YOUR OBJECTIVE →
Give every line of the records exactly, please, from the first up to and including the one containing "operation (Laws/KeepsBase.lean). -/".

DATA →
-- ==== Sys2Proof/Laws/KeepsCameras.lean ====
section
/-! SUPPORT. What each operation of Machine/Cameras.lean can change, one lemma an operation (Laws/KeepsBase.lean). -/

-- elaborated one declaration at a time, so that the package compiles as one text in bounded memory
set_option Elab.async false

namespace Sys2Proof.Machine

theorem State.setStream_keeps {fs : List Zone} {s0 : State} (s : State) (n : ℕ) (v : ℕ) (x : Stream) (h1 : Keeps fs s0 s) (hF : subF [.streams] fs = true) :
    Keeps fs s0 (State.setStream s n v x) := by
  unfold State.setStream
  refine Keeps.upd ?_ (.inr rfl) (.inl ⟨rfl, rfl⟩) (.inr rfl) (.inr rfl) (.inr rfl) (.inl ⟨rfl, rfl⟩) (.inl ⟨rfl, rfl⟩) (.inl rfl) (.inr rfl) (.inr rfl) (.inr rfl) (.inr rfl) (.inr ⟨rfl, rfl⟩) (.inr rfl) (.inr rfl) (.inr rfl) (.inr rfl) (.inr rfl) (.inr rfl) (.inr rfl) (.inr rfl) (.inr rfl) (.inl (alw hF (by decide))) (.inr rfl) (.inr rfl) (.inr rfl) (.inr rfl) (.inr rfl) (.inl rfl) rfl
  exact h1

theorem State.camRefused_keeps {fs : List Zone} {s0 : State} (s : State) (n : ℕ) (h1 : Keeps fs s0 s) (hF : subF [.block 20] fs = true) :
    Keeps fs s0 (State.camRefused s n) := by
  unfold State.camRefused
  refine setBit_keeps _ _ _ ?_ (alwL14 hF 0 (by simp only [camReg, Reg.CAM_STAT]; omega))
  exact h1

theorem State.camError_keeps {fs : List Zone} {s0 : State} (s : State) (n : ℕ) (v : ℕ) (h1 : Keeps fs s0 s) (hF : subF [.block 1, .out, .streams] fs = true) :
    Keeps fs s0 (State.camError s n v) := by
  unfold State.camError
  extract_lets -merge -underBinder y390
  refine State.fireIf_keeps _ _ _ ?_ (subF_trans (by decide) hF)
  refine State.setStream_keeps _ _ _ _ ?_ (subF_trans (by decide) hF)
  exact h1

theorem State.camCfgWrite_keeps {fs : List Zone} {s0 : State} (s : State) (n : ℕ) (v : ℕ) (w : Word) (h1 : Keeps fs s0 s) (hF : subF [.block 20, .streams] fs = true) :
    Keeps fs s0 (State.camCfgWrite s n v w) := by
  unfold State.camCfgWrite
  extract_lets -merge -underBinder y391 y392 y393 y394 y395
  have k396 : Keeps fs s0 y394 := by
    refine codeWrite_keeps _ _ ?_ (alwL14 hF 0 (by simp only [y391, strReg, Reg.STR_CFG]; omega))
    exact h1
  refine keeps_ite ?_ ?_
  · refine State.camRefused_keeps _ _ ?_ (subF_trans (by decide) hF)
    exact h1
  · refine keeps_ite ?_ ?_
    · exact k396
    · refine State.setStream_keeps _ _ _ _ ?_ (subF_trans (by decide) hF)
      exact k396

theorem execCamStreamCfgWrite_keeps (n : ℕ) (vc : ℕ) (v : Word) (s : State) : ∃ s', execCamStreamCfgWrite n vc v s = .next s' ∧
    Keeps [.block 20, .streams] s s' := by
  have hF : subF [.block 20, .streams] [.block 20, .streams] = true := by decide
  unfold execCamStreamCfgWrite
  refine ⟨_, rfl, ?_⟩
  refine State.camCfgWrite_keeps _ _ _ _ ?_ (subF_trans (by decide) hF)
  exact (Keeps.rfl' _ _)

theorem State.camGeomWrite_keeps {fs : List Zone} {s0 : State} (s : State) (n : ℕ) (v : ℕ) (a : ℕ) (w : Word) (h1 : Keeps fs s0 s) (ha1 : Zone.inList (.block (blockOf (a))) fs = true) (hF : subF [.block 20] fs = true) :
    Keeps fs s0 (State.camGeomWrite s n v a w) := by
  unfold State.camGeomWrite
  refine keeps_ite ?_ ?_
  · refine State.camRefused_keeps _ _ ?_ (subF_trans (by decide) hF)
    exact h1
  · refine codeWrite_keeps _ _ ?_ ha1
    exact h1

theorem State.camCtlWrite_keeps {fs : List Zone} {s0 : State} (s : State) (n : ℕ) (w : Word) (h1 : Keeps fs s0 s) (hF : subF [.block 20] fs = true) :
    Keeps fs s0 (State.camCtlWrite s n w) := by
  unfold State.camCtlWrite
  refine keeps_ite ?_ ?_
  · refine State.camRefused_keeps _ _ ?_ (subF_trans (by decide) hF)
    exact h1
  · refine codeWrite_keeps _ _ ?_ (alwL14 hF 0 (by simp only [camReg, Reg.CAM_CTL]; omega))
    exact h1

theorem State.camComplete_keeps {fs : List Zone} {s0 : State} (s : State) (n : ℕ) (v : ℕ) (truncated : Bool) (h1 : Keeps fs s0 s) (hF : subF [.block 20, .sm, .block 1, .out, .streams] fs = true) :
    Keeps fs s0 (State.camComplete s n v truncated) := by
  unfold State.camComplete
  extract_lets -merge -underBinder y397 y398 y399 y400 y401 y402
  have k403 : Keeps fs s0 y399 := by
    refine setFld_keeps _ _ _ _ ?_ (alwL14 hF 0 (by simp only [y398, strReg, Reg.STR_SSTAT]; omega))
    refine setBit_keeps _ _ _ ?_ (alwL14 hF 0 (by simp only [y398, strReg, Reg.STR_SSTAT]; omega))
    refine setFld_keeps _ _ _ _ ?_ (alwL14 hF 0 (by simp only [y398, strReg, Reg.STR_SSTAT]; omega))
    exact h1
  have k404 : Keeps fs s0 y402 := by
    refine keeps_ite ?_ ?_
    · refine Keeps.upd ?_ (.inr rfl) (.inl ⟨rfl, rfl⟩) (.inr rfl) (.inr rfl) (.inr rfl) (.inl ⟨rfl, rfl⟩) (.inl ⟨rfl, rfl⟩) (.inl rfl) (.inr rfl) (.inr rfl) (.inr rfl) (.inr rfl) (.inr ⟨rfl, rfl⟩) (.inr rfl) (.inr rfl) (.inr rfl) (.inr rfl) (.inr rfl) (.inr rfl) (.inr rfl) (.inl (alw hF (by decide))) (.inr rfl) (.inr rfl) (.inr rfl) (.inr rfl) (.inr rfl) (.inr rfl) (.inr rfl) (.inl rfl) rfl
      exact k403
    · exact k403
  refine State.fireIf_keeps _ _ _ ?_ (subF_trans (by decide) hF)
  refine State.setStream_keeps _ _ _ _ ?_ (subF_trans (by decide) hF)
  exact k404

theorem State.frameStart_keeps {fs : List Zone} {s0 : State} (s : State) (n : ℕ) (v : ℕ) (time : ℕ) (h1 : Keeps fs s0 s) (hF : subF [.block 20, .sm, .block 1, .out, .streams] fs = true) :
    Keeps fs s0 (State.frameStart s n v time) := by
  unfold State.frameStart
  extract_lets -merge -underBinder y405 y406 y407 y408
  have k409 : Keeps fs s0 y406 := by
    refine keeps_ite ?_ ?_
    · refine keeps_ite ?_ ?_
      · refine State.camComplete_keeps _ _ _ _ ?_ (subF_trans (by decide) hF)
        exact h1
      · refine State.camComplete_keeps _ _ _ _ ?_ (subF_trans (by decide) hF)
        refine State.camError_keeps _ _ _ ?_ (subF_trans (by decide) hF)
        exact h1
    · exact h1
  have k410 : Keeps fs s0 y408 := by
    refine setReg_keeps _ _ ?_ (alwL14 hF 0 (by simp only [strReg, Reg.STR_TS_LO]; omega))
    refine setBit_keeps _ _ _ ?_ (alwL14 hF 0 (by simp only [y407, strReg, Reg.STR_SSTAT]; omega))
    refine setFld_keeps _ _ _ _ ?_ (alwL14 hF 0 (by simp only [y407, strReg, Reg.STR_SSTAT]; omega))
    exact k409
  refine keeps_ite ?_ ?_
  · exact h1
  · split
    · refine State.setStream_keeps _ _ _ _ ?_ (subF_trans (by decide) hF)
      refine setBit_keeps _ _ _ ?_ (alwL14 hF 0 (by simp only [y407, strReg, Reg.STR_SSTAT]; omega))
      refine setFld_keeps _ _ _ _ ?_ (alwL14 hF 0 (by simp only [y407, strReg, Reg.STR_SSTAT]; omega))
      exact k410
    · refine State.setStream_keeps _ _ _ _ ?_ (subF_trans (by decide) hF)
      refine satInc_keeps _ _ _ ?_ (alwL14 hF 0 (by simp only [camReg, Reg.CAM_ERRCNT]; omega))
      refine setBit_keeps _ _ _ ?_ (alwL14 hF 0 (by simp only [y407, strReg, Reg.STR_SSTAT]; omega))
      exact k410

theorem execFrameStart_keeps (n : ℕ) (vc : ℕ) (time : ℕ) (s : State) : ∃ s', execFrameStart n vc time s = .next s' ∧
    Keeps [.block 20, .sm, .block 1, .out, .streams] s s' := by
  have hF : subF [.block 20, .sm, .block 1, .out, .streams] [.block 20, .sm, .block 1, .out, .streams] = true := by decide
  unfold execFrameStart
  refine ⟨_, rfl, ?_⟩
  refine State.frameStart_keeps _ _ _ _ ?_ (subF_trans (by decide) hF)
  exact (Keeps.rfl' _ _)

theorem State.frameEnd_keeps {fs : List Zone} {s0 : State} (s : State) (n : ℕ) (v : ℕ) (ps : ℕ) (h1 : Keeps fs s0 s) (hF : subF [.streams] fs = true) :
    Keeps fs s0 (State.frameEnd s n v ps) := by
  unfold State.frameEnd
  extract_lets -merge -underBinder y411
  refine keeps_ite ?_ ?_
  · exact h1
  · refine State.setStream_keeps _ _ _ _ ?_ (subF_trans (by decide) hF)
    exact h1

EXPECTED ANSWER →
-- ==== Sys2Proof/Laws/KeepsCameras.lean ====
section
/-! SUPPORT. What each operation of Machine/Cameras.lean can change, one lemma an operation (Laws/KeepsBase.lean). -/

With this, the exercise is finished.